A propos

A ma naissance se dressait un rideau de fer.

Je suis une enfant de l’Est attirée par l’autre côté du continent.

Je me souviens de cette époque, à la fin des années soixante-dix dans l’atelier Skrzypinski, où j’ai commencé à reconnaître, dans ma peinture, les brumes d’hiver et les aurores sur la neige, allant de la mer Baltique à la chaîne des Carpates, qui défilaient quand je fermais les yeux.

Je cherchais à rassembler les morceaux épars de ma conscience et de mes sens, à exprimer le sentiment d’une femme qui veut embrasser le monde les yeux ouverts.

– De l’autre côté.

Ce fut le bonheur de pouvoir observer à l’air libre ce monde secret.

Je n’oubliais pas ce que signifiait aussi l’exil, et que si c’était le destin de beaucoup, les mariages de cultures, ça voulait dire aussi nostalgie de la terre, de l’enfance, la séparation, la patience d’apprendre à nouveau, de comprendre les malentendus, de se transformer, d’aimer et bien sûr le pari immense de réussir à être heureuse loin de chez soi.

Mon atelier, c’est mon univers, le reflet de ma vie. Parfois, j’ai besoin de cette solitude secrète pour créer; puis j’ai le désir de musique, de célébrer l’esprit d’évasion en hommage aux damnés du siècle dernier, qui choisissaient la liberté.

 

Ona

Née en Pologne, Bogda est depuis toujours passionnée par la peinture. Etant petite, elle reproduisait les plus jolis dessins qu’elle trouvait dans les livres pour enfant. Possédant un don naturel, elle développa très jeune, une passion pour l’art.

Cherchant sans cesse à parfaire son talent, elle fréquente, durant cinq ans l’Atelier du peintre Stanisław Skrzypiński. Elle ne manque pas d’étoffer son inspiration d’artistes tels que Juliusz et Wojciech Kossak, véritables modèles en matière de peinture d’art équestre. Enthousiasmée, elle travaille alors intensément, expose, se fait connaître et reçoit différents prix.

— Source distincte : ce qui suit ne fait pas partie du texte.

/-- NS_ATTACH: controller 0 detaches (R519). -/
def State.dictNsAttach (s : State) (n c : Nat) : MbRes :=
  match s.ns? n with
  | none => .refuse abInconsistent
  | some x =>
    need (!x.deleting && (if c = 0 then decide (x.r.ctrl ≠ 0) else s.ctrlExists c && decide (x.r.ctrl = 0))) abInconsistent
      (.ok (if c = 0 then s.nsDetach n else s.nsAttach n c) [])

/-- Whether a page may be bound to a namespace: LOADED, of the TYPE and usage that its KEY_SOURCE needs, and its owner's or its
feed owner's (R439, R520). -/
def State.bindAllowed (s : State) (x : Ns) (page : Nat) : Bool :=
  let u := if x.r.keySource = 2 then useKdf else useEnc + useDec
  decide (s.fld (F.KEY_PAGE_STS_TYPE page) = if x.r.keySource = 2 then 3 else 1) &&
    (s.pageAllows page x.r.owner u true || x.r.feedOwner.any (fun o => s.pageAllows page o u true))

/-- NS_KEY_BIND: the first binding of a namespace fixes its KCV; the state follows the key (R519, R520). -/
def State.dictNsBind (s : State) (n page : Nat) : MbRes :=
  match s.ns? n with
  | none => .refuse abInconsistent
  | some x =>
    need (!x.deleting && decide (x.r.keySource ≠ 0) && decide (s.pageSt page = pageLoaded)) abInconsistent <|
    need (s.bindAllowed x page) abNotOwned <|
      let y := { x with page := some page }
      let s := s.modNs n (fun _ => y)
      let s := if x.r.kcv ≠ [] then s else match s.nsKeyPair n y with
        | none => s
        | some k => (s.modNs n (fun x => { x with r := { x.r with kcv := kcvOf k } })).writeLabel
      .ok (s.judgeNs n) []

/-- NS_CLEAR_LOST (R526). -/
def State.dictNsClear (s : State) (n : Nat) : MbRes :=
  need (s.ns? n).isSome abInconsistent (.ok ((s.modNs n (fun x => { x with r := { x.r with lost := false } })).writeLabel) [])

/-! ### Jobs, partitions and checkpoints (R345, R346, R348, R349, R366, R377) -/

/-- JOB_GROUP: the slot leaves what it was in and forms anew; JOB_ID 0 with no members leaves it IDLE (R348, R349). -/
def State.dictJob (s : State) (j job notice : Nat) (follow : Bool) (members : List Nat) : MbRes :=
  let rising := (members.zip (members.drop 1)).all (fun p => decide (p.1 < p.2))
  let taken := (List.range 16).any (fun k => decide (k ≠ j) && s.flag (F.MOD_JOB_CFG_ENABLE k) && decide (s.jobId k = job))
  let idle := decide (s.fld (F.MOD_CKPT_STS_PHASE j) = 0) && !(s.ck j).round.active
  if job = 0 ∧ members = [] then need idle abBusy (.ok (s.slotOff j) [])
  else
    need (decide (job ≠ 0) && members.all (fun m => decide (m < 2 ^ 20))) abRange <|
    need (rising && decide (s.ownModule ∈ members) && !taken) abInconsistent <|
    need idle abBusy <|
      let s := (s.slotOff j).modSlot j (fun x => { x with members := members })
      let s := (s.setFld (F.MOD_JOB_ID_JOB_ID j) job).setFld (F.MOD_JOB_CFG_NOTICE_GROUP j) notice
      let s := (s.setFlag (F.MOD_JOB_CFG_FOLLOW_SLOWEST j) follow).setFld (F.MOD_JOB_MEMBERS j) members.length
      .ok (s.slotOn j) []

/-- A partition that is disabled and drained gives up its tiles and granules, so that its entry can be rewritten (R346). -/
def State.partLoose (s : State) (p : Nat) : State :=
  let f := (s.ownerFn (s.fld (F.MOD_PART_CFG_OWNER p))).getD 0
  let gs := s.partGranules p
  let ts := s.partTiles p
  (s.modPools (fun x => { x with
    tiles := returnPlaces f x.tiles ts, hbm := returnPlaces f x.hbm (hbmOf gs), shelf := returnPlaces f x.shelf (shelfOf gs),
    partGran := Tab.erase x.partGran p })).setFld (F.MOD_PART_TILES_TILES p) 0

/-- PARTITION: created, or changed while it is disabled and drained (R345, R346). -/
def State.dictPart (s : State) (owner : Nat) (r : PartReq) : MbRes :=
  match (List.range 128).find? (fun f => decide (fnOwner f = owner) && s.fnPresent f) with
  | none => .refuse abRange
  | some f =>
    if s.fld (F.MOD_PART_TILES_TILES r.p) = 0 then s.partCreate f r
    else
      need (!s.flag (F.MOD_PART_CFG_ENABLE r.p) && !s.flag (F.MOD_PART_CFG_ACTIVE r.p)) abInconsistent <|
      need (!s.flag (F.MOD_PART_CFG_SEALED r.p)) abSealed <|
        match (s.partLoose r.p).partCreate f r with
        | .refuse c => .refuse c
        | .ok t b => .ok t b

/-- CKPT_TRIGGER at the coordinator (R366). -/
def State.dictTrigger (s : State) (j : Nat) : MbRes :=
  need (s.ckOn j && decide (s.coordOf j = s.ownModule)) abInconsistent <|
  need (decide (s.ckPhase j ≠ 5) && !(s.ck j).round.active) abBusy (.ok (s.manualTrigger j) [])

/-- RESTORE (R377, R378). -/
def State.dictRestore (s : State) (j job coord replica gen staging length : Nat) (manifests : List (List Byte)) : MbRes :=
  need (s.ckOn j) abInconsistent <|
  match s.restoreStart j job coord replica gen staging length manifests with
  | (t, true) => .ok t []
  | (_, false) => .refuse abBusy

/-! ### Restart and firmware (R591, R601, R612 to R614) -/

/-- RESTART is refused while the module is MOVING or holds a cut (R591). -/
def State.dictRestart (s : State) : MbRes :=
  need (!s.flag F.MOD_STS_MOVING) abMoving (need (!s.cutHeld) abCut (.ok s []))

/-- What refuses a download, with the start of the image where it has come (R612). -/
def State.downloadWhy (s : State) (cat : Bool) (bs : List Byte) : Nat :=
  if s.updBar ≠ 0 then s.updBar
  else if s.receiving then 8
  else if 256 ≤ bs.length then s.headerBar cat bs else 0

/-- The whole image has arrived (R612, R613). -/
def State.imageWhy (s : State) (cat : Bool) (bs : List Byte) : Nat :=
  if s.downloadWhy cat bs ≠ 0 then s.downloadWhy cat bs else if (s.imageOf cat bs).isNone then 4 else 0

def State.refusedWith (s : State) (why : Nat) : State := if why = 0 then s else (s.updRefused why).showFw

/-- BUNDLE_IMAGE and CATALOGUE_IMAGE: the effect of the whole image, of the first of several segments, and the record of a
refusal. -/
def State.dictImage (s : State) (cat : Bool) (bs : List Byte) : MbRes :=
  let why := s.imageWhy cat bs
  if why ≠ 0 then .refuse (refusalCode why) else .ok (s.download cat bs).2 []

def imageOpts (cat : Bool) : PutOpts :=
  { first := fun s bs => if s.downloadWhy cat bs ≠ 0 then .refuse (refusalCode (s.downloadWhy cat bs)) else .ok (s.downloadBegin cat) []
    no := fun s bs => s.refusedWith (s.imageWhy cat bs) }

/-- What refuses a commit (R612). -/
def State.commitWhy (s : State) : Nat := if s.updBar ≠ 0 then s.updBar else if s.receiving then 8 else 0

def State.dictCommit (s : State) (v : Nat) : MbRes :=
  let f := s.mgmt.flash
  need (decide (1 ≤ v ∧ v ≤ 3)) abRange <|
  need ((!v.testBit 0 || f.staged || f.pending.isSome) && (!v.testBit 1 || f.catStaged || f.catPending.isSome)) abInconsistent <|
  need (s.commitWhy = 0) (refusalCode s.commitWhy) (.ok (s.markPending (v.testBit 0) (v.testBit 1)) [])

/-- What refuses an activation (R612). -/
def State.activateWhy (s : State) : Nat :=
  if s.commitWhy ≠ 0 then s.commitWhy
  else if s.cutHeld then 7
  else if s.mgmt.flash.pending.isNone ∧ s.mgmt.flash.catPending.isNone then 9
  else 0

/-- ACTIVATE restarts now: no emergency holds it back, and none is deferred (R614). -/
def State.activatesNow (s : State) : Bool := !s.flag F.PWR_STS_EMERGENCY && !s.mgmt.flash.deferred

def State.dictActivate (s : State) : MbRes :=
  need (s.activateWhy = 0) (refusalCode s.activateWhy) <|
    .ok (if s.activatesNow then s else (s.modFlash (fun f => { f with deferred := true })).showFw) []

En 1980, à cause d’une année de crise économique et sociale grave en Pologne, elle s’enfuit avec sa famille vers la France et trouve refuge auprès de proches déjà installés.

A son arrivée, son art lui permet d’appréhender le quotidien d’une manière plus intérieure, d’où une période où domine l’inspiration religieuse. Parallèlement, elle est attirée par le type méditerranéen qu’elle découvre (d’où les tableaux « Jeune Bédouine » et « Vieillard Hébreux »).

En 1987, après un passage à l’atelier de sculpture des Beaux Arts de Grenoble, elle se lance dans les créations à l’argile mais revient en fin de compte au pinceau. Elle choisit alors délibérément les deux dominantes de ses créations : les portraits et surtout l’animal, en l’occurrence le cheval. On y retrouve ces races de chevaux robustes, fidèles compagnons du paysan polonais.

La vigueur du trait et la richesse des couleurs dominent dans son œuvre, même si un fond de neige est souvent présent. Classique, sans aucun maniérisme, elle essaie de toucher la sensibilité de tous.

Bogda est aussi animatrice d’activités manuelles et artistiques pour de jeunes enfants. En créant des personnages de fable, elle rêve avec eux et leur permet de prendre conscience de leurs capacités.

En privée, elle réalise ses peintures dans le secret de son atelier de Saint Etienne de Saint Geoirs, puisant son inspiration dans la lecture, la musique et ses origines slaves.